Sebagai sebuah gambaran besar,
pihak pemerintah AS di era pemerintahan Ronald Reagan membutuhkan waktu yang
sangat panjang untuk menyakinkan pihak DuPont, perusahaan penghasil CFC, untuk
mau menghentikan produksi CFC-nya dan menggantikannya dengan HFC,HC, dan PFC
yang lebih ramah lingkungan. Hal ini tentu perlu dicontoh oleh pemerintah
Indonesia dalam mengimplemnetasikan Protokol Montreal secara baik meskipun itu
akan mendapatkan tentangan dari para pelaku industri.
Tantangan yang kedua adalah
penurunan HCFCs. Protokol Montreal telah mengingatkan bahwa negara-negara
berkembang harus menghentikan produksi dan konsumsi HFCs-nya pada tahun 2013. Penggunaan
HFCs-biasanya bisa ditemukan sebagai pendingin AC, pelarut, maupun kulkas. HFCs
sangat berbahaya bagi lapisan stratosfer karena sinar ultraviolet akan langsung
memancar ke bumi yang berakibat fatal bagi mahluk hidup yang ada di bumi.

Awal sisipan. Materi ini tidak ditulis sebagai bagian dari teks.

-- ==== Sys2Proof/Machine/Fab.lean ====
section
/-! DEFINITION. The fabric interface (R416 to R447, R451 to R453): lanes, planes, flows and credits, streams, the Firkin,
reordering and reassembly, replay, heartbeats, switch-over. -/

namespace Sys2Proof.Machine

/-- Change the fabric interface. -/
def modFab (s : State) (f : FabSt → FabSt) : State := { s with fab := f s.fab }

/-- Lane l. -/
def laneOf (s : State) (l : Nat) : FabLane := s.fab.lane.get {} l
/-- Change lane l. -/
def modLane (s : State) (l : Nat) (f : FabLane → FabLane) : State := modFab s (fun x => { x with lane := x.lane.upd {} l f })
/-- Plane pl. -/
def planeOf (s : State) (pl : Nat) : FabPlane := s.fab.plane.get {} pl
/-- Change plane pl. -/
def modPlane (s : State) (pl : Nat) (f : FabPlane → FabPlane) : State := modFab s (fun x => { x with plane := x.plane.upd {} pl f })
/-- Transmit stream (device, stream). -/
def txOf (s : State) (d st : Nat) : TxStream := s.fab.tx.get {} (d * 2 + st)
/-- Change a transmit stream. -/
def modTx (s : State) (d st : Nat) (f : TxStream → TxStream) : State := modFab s (fun x => { x with tx := x.tx.upd {} (d * 2 + st) f })
/-- Receive stream (device, stream). -/
def rxOf (s : State) (d st : Nat) : RxStream := s.fab.rx.get {} (d * 2 + st)
/-- Change a receive stream. -/
def modRx (s : State) (d st : Nat) (f : RxStream → RxStream) : State := modFab s (fun x => { x with rx := x.rx.upd {} (d * 2 + st) f })

/-- Add to a device counter of FAB (Table 15.20). -/
def countFab (s : State) (off n : Nat) : State := bumpN s (cOff 0x10 off) n
/-- Count in a counter of lane l. -/
def countLane (s : State) (l off : Nat) : State := bump s (cOff 0x10 (0x40000 + l * 0x20 + off))

/-- A timer field in µs, as ns; 0 acts as 1. -/
def usNs (n : Nat) : Nat := max 1 n * 1000

/-- NAK_US, ACK_NS, MARKER_MAX_US, ACK_TMO_US, PLANE_TMO_US in ns. -/
def nakNs (s : State) : Nat := usNs (rf s .fabRxTmr [] 23 20)
/-- ACK_NS. -/
def ackNs (s : State) : Nat := max 1 (rf s .fabRxTmr [] 19 14) * 100
/-- MARKER_MAX_US. -/
def markerNs (s : State) : Nat := usNs (rf s .fabRxTmr [] 9 0)
/-- ACK_TMO_US. -/
def ackTmoNs (s : State) : Nat := usNs (rf s .fabTxTmr [] 31 24)
/-- PLANE_TMO_US. -/
def planeTmoNs (s : State) : Nat := usNs (rf s .fabTxTmr [] 19 16)
/-- SWITCH_US; values above 40 act as 40. -/
def switchNs (s : State) : Nat := min 40 (rf s .fabTxTmr [] 5 0) * 1000
/-- REPLAY_LIMIT; 0 acts as 1. -/
def replayLimit (s : State) : Nat := max 1 (rf s .fabTxTmr [] 23 20)
/-- STANDBY mode: PMODE 1 as it last took effect. -/
def standbyMode (s : State) : Bool := s.fab.pmode == 1
/-- PREF. -/
def pref (s : State) : Nat := rf s .fabCfg [] 28 28
/-- FAB_CFG.EN. -/
def fabEn (s : State) : Bool := rb s .fabCfg [] 31
/-- DEV_ID. -/
def devId (s : State) : Nat := rf s .fabCfg [] 7 0
/-- A device is an enabled peer (R431). -/
def peerEn (s : State) (d : Nat) : Bool := rb s .fabPeerEn [d / 32] (d % 32)

/-! ## Planes and the spray set -/

/-- A lane of a plane is UP and not slow. -/
def laneGood (s : State) (l : Nat) : Bool := (laneOf s l).st == .up && !(laneOf s l).slow

/-- The lanes of a plane. -/
def planeLanes (pl : Nat) : List Nat := (List.range 96).map (fun j => pl * 96 + j)

/-- Lanes of a plane that are UP and not slow. -/
def goodLanesOf (s : State) (pl : Nat) : List Nat := (planeLanes pl).filter (laneGood s)

/-- A plane may carry traffic: UP in DUAL mode, or ACTIVE and not failed in STANDBY mode; not while SWITCHING (R430, R447). -/
def mayCarry (s : State) (pl : Nat) : Bool :=
  let p := planeOf s pl
  (p.st == .up || (p.st == .active && !p.failed)) && s.fab.sw.isNone

/-- The spray set of a plane (R430). -/
def sprayOf (s : State) (pl : Nat) : List Nat := if mayCarry s pl then goodLanesOf s pl else []

/-- Planes that may carry traffic. -/
def carryPlanes (s : State) : List Nat := [0, 1].filter (mayCarry s)

/-- PLANE_MIN. -/
def planeMin (s : State) : Nat := clamp 1 96 (rf s .fabPlaneCfg [] 6 0)

/-- The heartbeats of a plane have not stopped for PLANE_TMO_US. -/
def hbFresh (s : State) (pl : Nat) : Bool :=
  match (planeOf s pl).lastHb with | some t => decide (s.now < t + planeTmoNs s) | none => false

/-- A lane leaves the spray set: event 0x4001 with its cause (0 lock, 1 host, 2 slow). -/
def laneLeft (s : State) (l cause : Nat) (was : Bool) : State := if was then event s 0x4001 l cause else s

/-- Is a lane in the spray set? -/
def inSpray (s : State) (l : Nat) : Bool := laneGood s l && mayCarry s (l / 96)

/-! ## Lanes (Table 15.1) -/

/-- A lane's domain is on. -/
def laneOn (s : State) (l : Nat) : Bool := blkOn s 0x10 && domOn s (16 + l / 96)

/-- Start a lane as from OFF. -/
def laneStart (s : State) (l : Nat) : State :=
  modLane s l (fun x => { unlocked x with st := if rb s .fabLaneCfg [l] 30 then .train else .delin, since := s.now, fromUp := false, cdr := false })

/-- A failure (R139, R417): hold-offs from 1 s doubling to 16 s. -/
def laneFail (s : State) (l : Nat) : State :=
  let x := laneOf s l
  let f := min 15 (x.fails + 1)
  modLane s l (fun y => { unlocked y with st := .holdoff, since := s.now, fails := f, deadline := s.now + min 16 (2 ^ (f - 1)) * 1000000000, cdr := false })

/-- A lane goes to OFF. -/
def laneOff (s : State) (l : Nat) : State :=
  let was := inSpray s l
  laneLeft (modLane s l (fun x => { unlocked x with st := .off, since := s.now, cdr := false })) l 1 was

/-- REJOIN ends a slow verdict (R443). -/
def laneRejoin (s : State) (l : Nat) : State :=
  let was := inSpray s l
  let s1 := modLane s l (fun x => { x with slow := false })
  if !was && inSpray s1 l then event s1 0x4002 l 0 else s1

/-- A write of FAB_LANE_CFG_l (R417, R443). EN 0 returns FAILS to 0 (R139). -/
def laneCfgWrite (s : State) (l : Nat) (v : Word) : State :=
  let s1 := setReg s .fabLaneCfg [l] (v &&& 0xC0000000)
  let s2 := if tbit v 29 then laneRejoin s1 l else s1
  let st := (laneOf s2 l).st
  if tbit v 31 then (if st = .off then laneStart s2 l else s2)
  else modLane (if st = .off then s2 else laneOff s2 l) l (fun x => { x with fails := 0 })

/-- FAB_LANE_TRAINED. -/
def laneTrained (s : State) (l : Nat) : State :=
  if (laneOf s l).st = .train then modLane s l (fun x => { unlocked x with st := .delin, since := s.now, fromUp := false }) else s

/-- FAB_LANE_TRAIN_TIMEOUT: 2,000 ms in TRAIN. -/
def laneTrainTimeout (s : State) (l : Nat) : State :=
  let x := laneOf s l
  if x.st = .train ∧ x.since + 2000000000 ≤ s.now then laneFail s l else s

/-- FAB_LANE_DELIN_STABLE: FEC alignment and delineation have held for 10 ms. -/
def laneUp (s : State) (l : Nat) : State :=
  match (laneOf s l).st, (laneOf s l).goodAt with
  | .delin, some t =>
    if t + 10000000 ≤ s.now then
      let s1 := modLane s l (fun y => { y with st := .up, since := s.now, fails := 0, hbAt := s.now })
      if inSpray s1 l then event s1 0x4002 l 0 else s1
    else s
  | _, _ => s

/-- FAB_LANE_DELIN_TIMEOUT: 100 ms in DELIN. -/
def laneDelinTimeout (s : State) (l : Nat) : State :=
  let x := laneOf s l
  if x.st = .delin ∧ x.since + 100000000 ≤ s.now then (if x.fromUp then laneStart s l else laneFail s l) else s

/-- A lane takes on a new receive state; an UP lane without alignment or delineation goes to DELIN (Table 15.1). -/
def laneTakes (s : State) (l : Nat) (y : FabLane) : State :=
  let was := inSpray s l
  if y.st = .up ∧ !(y.fec && y.delin) then
    laneLeft (modLane s l (fun _ => { y with st := .delin, since := s.now, fromUp := true })) l 0 was
  else modLane s l (fun _ => y)

/-- FAB_LANE_LOSS: loss of CDR lock, or of FEC alignment alone. -/
def laneLoss (s : State) (l : Nat) (cdr : Bool) : State :=
  let x := laneOf s l
  if x.st = .up ∨ x.st = .delin then laneTakes s l { unlocked x with cdr := x.cdr && !cdr } else s

/-- FAB_LANE_HOLDOFF_END. -/
def laneHoldoffEnd (s : State) (l : Nat) (partner : Bool) : State :=
  let x := laneOf s l
  if x.st = .holdoff ∧ (partner ∨ x.deadline ≤ s.now) then laneStart s l else s

/-- Send a cell on a lane, whose FEC is that of a one-lane 200GbE port (R416). -/
def laneSend (s : State) (l : Nat) (c : FabOut) : State :=
  let o := { c with plane := l / 96 }
  let c := cellWire (devId s) o
  countLane (modLane s l (fun x => { x with last := some o, wire := c, code := cellSend (Config.pcsForm 0) x.code c })) l 0x00

/-! ## Messages -/

/-- Queue a control message to a device, on a given plane or on any. -/
def sendMsg (s : State) (d : Nat) (pl : Option Nat) (m : FabMsg) : State := modFab s (fun x => { x with ctrl := x.ctrl ++ [(d, pl, m)] })

/-- Queue a message on every plane that may carry traffic. -/
def sendAll (s : State) (d : Nat) (m : FabMsg) : State := (carryPlanes s).foldl (fun t pl => sendMsg t d (some pl) m) s

/-! ## Transmit streams (Table 15.5) -/

/-- Every pair of an enabled peer and a stream. -/
def peerStreams (s : State) : List (Nat × Nat) :=
  ((List.range 256).filter (peerEn s)).flatMap (fun d => [(d, 0), (d, 1)])

/-- UNSYNC streams enter SYNCING when EN is 1, the peer is enabled and some plane may carry traffic (R432); cells may leave once EN has been
1 with a plane out of DOWN (R453). -/
def fabStart (s0 : State) : State :=
  let s := modFab s0 (fun x => { x with begun := x.begun || fabEn s0 && [0, 1].any (fun pl => (planeOf s0 pl).st != .down) })
  if fabEn s && !(carryPlanes s).isEmpty then
    (peerStreams s).foldl (fun t x =>
      if (txOf t x.1 x.2).st = .unsync then modTx t x.1 x.2 (fun y => { y with st := .syncing, at' := t.now }) else t) s
  else s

Untuk itu diperlukan sebuah
mekasnisme yang tepat untuk mereduksi HFCs di Indonesia secara berkala. Dalam
mekanisme ini, pemerintah Indonesia mendapatkan bantuan sebesar 13 juta dolar
AS dari Indonesia’s HCFC Phase-out Management Plan untuk periode 2013 dan 2015.
Ke depan, pemerintah Indonesia harus bisa mengatur phase-out HFCs-nya sampai ke
titik terendah agar mendapatkan dana bantuan yang lebih besar lagi.
Ketiga adalah impor ilegal. Pihak
pemerintah harus mengawasi secara ketat terkait dengan kemungkinan adanya impor
ilegal yang dilakukan oleh pihak pelaku industri dan adanya ’main mata’ dengan
oknum instansi pemerintah.
Para broker akan
menggunakan beragam cara untuk melakukan impor ilegal terkait dengan ODS dengan
para pelaku industri yang nakal. Munculnya banyak broker di sektor
industri kaitannya dengan impor barang
ilegal kerap kali terjadi di Indonesia. Tidak hanya ODS, tetapi juga terjadi di
sektor industri perdagangan senjata dan bahkan industri elektronik.
Ketiga tantangan tersebut di
atas harus bisa dilalui oleh pemerintah Indonesia dalam upaya menyukseskan
amanah Protokol Montreal. Untuk itu, dengan spirit ulang tahun Protokol
Montreal kali ini, pemerintah Indonesia harus bisa membuat kebijakan-kebijakan
yang signifikan dalam mengefektifkan pelaksanaan Protokol Montreal sehingga
terbebas dari bencana penipisan lapisan ozon. Walluhu alam bishawab.
[1] Dosen Hubungan Internasional, UGM Yogyakarta.
Sekaligus penulis buku ”Pemanasan Global dan Lubang Ozon: Bencana Masa Depan”.